B To calculate the polar unit vectors using rotated coordinates

[brotherbobby]

TL;DR

To derive the polar unit vectors $$\boxed{\begin{align*}\hat{\rho}&=\cos\theta \;\hat{i}+\sin\theta \;{\hat j}\\

\hat{\phi}&=-\sin\theta \; \hat i+\cos\theta \; \hat j

\end{align*}}\quad\quad\large{\mathbf{(b)}}$$

using coordinates of a point under rotation : $$\begin{align*}x'&=\cos\theta \;x+\sin\theta \;y\\

y'&=-\sin\theta \; x+\cos\theta \; y

\end{align*}\quad\quad\large{\mathbf{(a)}}$$

We know that if cartesian coordinates $(x,y)$ (see figure alongside) are rotated to $(x',y')$ about the origin by an angle $\theta$ counter-clockwise as shown, the rotated coordinates are given by $$\begin{align*}x'&=\cos\theta \;x+\sin\theta \;y\\
y'&=-\sin\theta \; x+\cos\theta \; y
\end{align*}\quad\quad\large{\mathbf{(a)}}$$

$\small{\texttt{Can these (the above) be used to derive the (familiar) unit vectors using polar coordinates}}$ :

$$\boxed{\begin{align*}\hat{\rho}&=\cos\theta \;\hat{i}+\sin\theta \;{\hat j}\\
\hat{\phi}&=-\sin\theta \; \hat i+\cos\theta \; \hat j
\end{align*}}\quad\quad\large{\mathbf{(b)}}$$ I ask because the equations look similar. However, as I show in my workings below, it is far from straightforward. Their (actual) derivation is quite different and doesn't use the rotated co-ordinates shown in $\mathbf{(a)}$ above.



Discussion : The way to go from $\text{Fig. (2)}\rightarrow\text{Fig. (1)}$ is to let $\text{A}'\rightarrow\text{P}$. That would make $y'=0\Rightarrow x\sin\theta=y\cos\theta$ from $\mathbf{(a)}$ above. But this doesn't lead me anywhere towards deriving $\mathbf{(b)}$.?

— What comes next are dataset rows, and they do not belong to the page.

-- ==== Sys2Proof/Machine/LvlLane.lean ====
section
/-! DEFINITION. The host lanes' conditions (R133 to R138, R479) and the holdover they decide (R20): what a lane does
when one of its conditions comes or goes.  Machine/Levels.lean calls `laneLevel` and `holdoverLevel`. -/

namespace Sys2Proof.Machine

/-- The hidden state of lane `l` of channel `n`. -/
def State.lane (s : State) (n : Ch) (l : Fin 2) : LaneSt := if l = 0 then (s.chan n).lane0 else (s.chan n).lane1

/-- The hidden state of a lane rewritten. -/
def State.modLane (s : State) (n : Ch) (l : Fin 2) (f : LaneSt → LaneSt) : State :=
  s.modCh n fun c => if l = 0 then { c with lane0 := f c.lane0 } else { c with lane1 := f c.lane1 }

/-- The state of a lane (R134). -/
def State.laneState (s : State) (n : Ch) (l : Fin 2) : Nat := s.get n (HL.STATUS_STATE l)

/-- STATUS.RATE of a lane under R133: 0 idle, 1 53.125, 2 106.25, 3 212.5 GBd. -/
def State.laneRate (s : State) (n : Ch) : Nat :=
  let m := s.get n TOP.STATUS_ACTIVE_MODE
  if m = 0 then 0 else if s.is n TOP.STATUS_ACTIVE_HOST_OPT then m - 1 else m

/-- The six taps c(-3) to c(2) as two register words, laid out as TX_FIR0 and TX_FIR1 (R156). -/
def firWords (c : List Int) : Nat × Nat :=
  let b := fun i => ofSigned 8 (c.getD i 0)
  (b 0 * 65536 + b 1 * 256 + b 2, b 5 * 65536 + b 4 * 256 + b 3)

/-- The six taps c(-3) to c(2) that two register words hold. -/
def firTaps (w0 w1 : Nat) : List Int :=
  let t := fun w k => toSigned 8 (w / 2 ^ k % 256)
  [t w0 16, t w0 8, t w0 0, t w1 0, t w1 8, t w1 16]

/-- The range of tap `i` (0 for c(-3) to 5 for c(2)), without and with the extension (R136). -/
def firRange (ext : Bool) (i : Nat) : Int × Int :=
  match i with
  | 0 => if ext then (-12, 4) else (-8, 0)
  | 1 => (0, 12)
  | 2 => (-24, 0)
  | 3 => (32, 64)
  | 4 => (-16, 0)
  | _ => if ext then (-8, 8) else (0, 0)

/-- The sum of magnitudes that R136 limits to 64. -/
def firSum (c : List Int) : Nat := (c.map Int.natAbs).sum

/-- Whether six taps meet R136. -/
def firOk (ext : Bool) (c : List Int) : Bool :=
  firSum c ≤ 64 &&
  (List.range 6).all fun i => decide ((firRange ext i).1 ≤ c.getD i 0) && decide (c.getD i 0 ≤ (firRange ext i).2)

/-- The presets of R138. -/
def firPreset (p : Nat) : List Int :=
  match p with
  | 2 => [0, 2, -10, 50, -2, 0]
  | 3 => [-2, 4, -14, 42, -2, 0]
  | 4 => [-4, 6, -16, 36, -2, 0]
  | _ => [0, 0, 0, 64, 0, 0]

/-- The active coefficients of a lane's transmitter. -/
def State.firActive (s : State) (n : Ch) (l : Fin 2) : List Int :=
  firTaps (s.get n (HL.TX_FIR_ACTIVE0 l)) (s.get n (HL.TX_FIR_ACTIVE1 l))

/-- The active coefficients set, both registers as one update (R137). -/
def State.setFirActive (s : State) (n : Ch) (l : Fin 2) (c : List Int) : State :=
  (s.set n (HL.TX_FIR_ACTIVE0 l) (firWords c).1).set n (HL.TX_FIR_ACTIVE1 l) (firWords c).2

/-- The staged coefficients TX_FIR0 and TX_FIR1. -/
def State.firStaged (s : State) (n : Ch) (l : Fin 2) : List Int :=
  firTaps (s.get n (HL.TX_FIR0 l)) (s.get n (HL.TX_FIR1 l))

/-- The staged coefficients loaded where they meet R136 for the extension state in force (R137). -/
def State.loadStagedFir (s : State) (n : Ch) (l : Fin 2) : State :=
  if firOk (s.is n (HL.STATUS_EXT_ACTIVE l)) (s.firStaged n l) then s.setFirActive n l (s.firStaged n l) else s

/-- Taps `i` to `23` of a lane's FFE set from a list of signed coefficients. -/
def State.setTaps (s : State) (n : Ch) (l : Fin 2) (i : Nat) : List Int → State
  | [] => s
  | c :: cs => if i < 24 then State.setTaps (s.setI n (HL.FFE_TAP_COEF l i) c) n l (i + 1) cs else s

/-- The FFE at its cursor tap 1.0, every other tap and the DFE at 0 (R150).  CURSOR has five bits for the taps 0 to 23: its
codes 24 to 31 act as 23 (R156 is silent; the model's choice, log entry 68). -/
def State.startTaps (s : State) (n : Ch) (l : Fin 2) : State :=
  let cur := min (s.lane n l).cursor 23
  (s.setTaps n l 0 ((List.range 24).map fun i => if i = cur then 256 else 0)).setI n (HL.DFE_TAP1 l) 0

/-- A departure from IDLE: CURSOR is applied (R156) and the transmitter starts from INIT_PRESET (R135). -/
def State.leaveIdle (s : State) (n : Ch) (l : Fin 2) : State :=
  if s.laneState n l = 0 then
    let s1 := s.modLane n l fun x => { x with cursor := s.get n (HL.FFE_CFG_CURSOR l) }
    s1.setFirActive n l (firPreset (s1.get n (HL.TRAIN_CFG_INIT_PRESET l)))
  else s

/-- The marks of a training and of lock cleared from STATUS. -/
def State.clearLock (s : State) (n : Ch) (l : Fin 2) : State :=
  (((s.set n (HL.STATUS_REMOTE_READY l) 0).set n (HL.STATUS_LOCAL_READY l) 0).set n
    (HL.STATUS_FRAME_LOCK l) 0).set n (HL.STATUS_CDR_LOCK l) 0

/-- An entry into SIG_WAIT: the TRAIN_EN in force is taken; with it 1 a training starts from INIT_PRESET and the CTLE
reset code, with it 0 the staged coefficients are loaded (R135, R137).  GUARD_HOLD outlives a departure from DATA, since R141
ends it by 4 clean windows alone, and its count of clean windows starts again (the model's choice, log entry 68). -/
def State.toSigWait (s : State) (n : Ch) (l : Fin 2) : State :=
  let te := s.is n (HL.CFG_TRAIN_EN l)
  let s0 := s.leaveIdle n l
  let s1 := ((s0.clearLock n l).set n (HL.STATUS_STATE l) 1).set n (HL.BUSY_LONG_OP l) 1
  let s2 := s1.modLane n l fun x => { trainEn := te, cursor := x.cursor }
  if te then
    let s3 := s2.setFirActive n l (firPreset (s2.get n (HL.TRAIN_CFG_INIT_PRESET l)))
    (s3.sat n (HL.COUNTS0_TRAIN_COUNT l)).count n 0x20 1 l
  else s2.loadStagedFir n l

/-- A lane returned to IDLE: its training state, CTLE setting, taps and active coefficients are discarded (R135); the
TRAIN_EN in force stays that of its last entry into SIG_WAIT (R137). -/
def State.toIdle (s : State) (n : Ch) (l : Fin 2) : State :=
  let s1 := ((s.clearLock n l).set n (HL.STATUS_STATE l) 0).set n (HL.BUSY_LONG_OP l) 0
  let s2 := (((s1.set n (HL.STATUS_EXT_ACTIVE l) 0).set n (HL.STATUS_POL_DETECTED l) 0).set n
    (HL.STATUS_SIG_DET l) 0).set n (HL.STATUS_GUARD_HOLD l) 0
  let s3 := (s2.setTaps n l 0 (List.replicate 24 0)).setI n (HL.DFE_TAP1 l) 0
  (s3.setFirActive n l (firPreset 3)).modLane n l fun x => { trainEn := x.trainEn }

/-- An entry into PATTERN: no training, taps as R150 starts them (R479); it leaves the TRAIN_EN in force as it is (R137). -/
def State.toPattern (s : State) (n : Ch) (l : Fin 2) : State :=
  let s0 := s.leaveIdle n l
  let s1 := (s0.clearLock n l).set n (HL.STATUS_STATE l) 6
  ((s1.set n (HL.BUSY_LONG_OP l) 0).startTaps n l).modLane n l fun x => { trainEn := x.trainEn, cursor := x.cursor }

/-- The conditions of R135 that hold for either lane whatever the host option. -/
def State.laneBase (s : State) (n : Ch) (l : Fin 2) : Bool :=
  s.modeActive n && s.chRun n && s.is n TOP.CTRL_EN && s.is n (HL.CTRL_EN l) && !s.is n (HL.FLT_LANE_FSM_PAR l)

/-- The conditions of R135: the lane is HL2n, or the host option is P. -/
def State.laneMay (s : State) (n : Ch) (l : Fin 2) : Bool :=
  s.laneBase n l && (l = 0 || s.is n TOP.STATUS_ACTIVE_HOST_OPT)

/-- Whether generator l or checker l + 3 takes the lane (R479). -/
def State.lanePattern (s : State) (n : Ch) (l : Fin 2) : Bool :=
  s.laneBase n l && (s.is n (PAT.U_CFG_EN l) || s.is n (PAT.U_CFG_EN (l + 3)))

/-- STATUS.RATE brought up to date (R133, R479). -/
def State.rateLevel (s : State) (n : Ch) (l : Fin 2) : State :=
  let on := l = 0 || s.is n TOP.STATUS_ACTIVE_HOST_OPT || s.laneState n l == 6
  s.set n (HL.STATUS_RATE l) (if on then s.laneRate n else 0)

/-- The moves of a lane that its conditions alone decide (R135, R479). -/
def State.laneLevel (s : State) (n : Ch) (l : Fin 2) : State :=
  let st := s.laneState n l
  State.rateLevel (
    if s.lanePattern n l then (if st = 6 then s else s.toPattern n l)
    else if s.laneMay n l then (if st = 0 ∨ st = 6 then s.toSigWait n l else s)
    else if st = 0 then s else s.toIdle n l) n l

/-- Whether HOST_IN can be phase-locked to a lane: in use, in DATA, and within the ±250 ppm that CORE_TX steers (R20). -/
def State.hostLaneOk (s : State) (n : Ch) (l : Fin 2) : Bool :=
  let ppm := s.getI n (HL.CDR_STATUS_PPM l)
  s.laneState n l == 4 && (l = 0 || s.is n TOP.STATUS_ACTIVE_HOST_OPT) && s.is n TOP.CLK_STATUS_CH_PLL_LOCK &&
    decide (-4000 ≤ ppm ∧ ppm ≤ 4000)

/-- Whether HOST_IN is phase-locked to every lane that carries traffic. -/
def State.hostInLocked (s : State) (n : Ch) : Bool :=
  s.is n TOP.STATUS_HOST_LOCK && (!s.is n TOP.STATUS_ACTIVE_HOST_OPT || s.is n TOP.STATUS_HOST_LOCK_P)

/-- HOST_IN loses its lock with its lane, and CORE_TX then enters holdover (R20, R151). -/
def State.holdoverLevel (s : State) (n : Ch) : State :=
  let s1 := if s.hostLaneOk n 0 then s else s.set n TOP.STATUS_HOST_LOCK 0
  let s2 := if s1.hostLaneOk n 1 then s1 else s1.set n TOP.STATUS_HOST_LOCK_P 0
  if s2.is n TOP.STATUS_HOLDOVER || s2.hostInLocked n then s2
  else ((s2.set n TOP.STATUS_HOLDOVER 1).set n TOP.CLK_STATUS_CORE_TX_LOCK 0).irq n TOP.IRQ_HOLDOVER_ENTER

end Sys2Proof.Machine
end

Can I use the equations of $\mathbf{(a)}$ to write $x'\hat{i}'=\cos\theta x\hat i+\sin\theta y\hat j?$ If so, then dividing throughout by $x'$, we get : $\hat{i}'=\frac{x}{x'}\cos\theta\hat i+\frac{y}{x'}\sin\theta \hat j$. This would imply $\frac{x}{x'}=1=\frac{y}{x'}$ which is clearly not true.

Request : A hint as to how to derive $\mathbf{(b)}$ from $\mathbf{(a)}$.

 

[anuttarasammyak]

In Fig.1 choose $\theta$ so that P is on x' axis then x',y' are $\hat{\rho}$, $\hat{\phi}$, with renaming $\theta$ with $\phi$.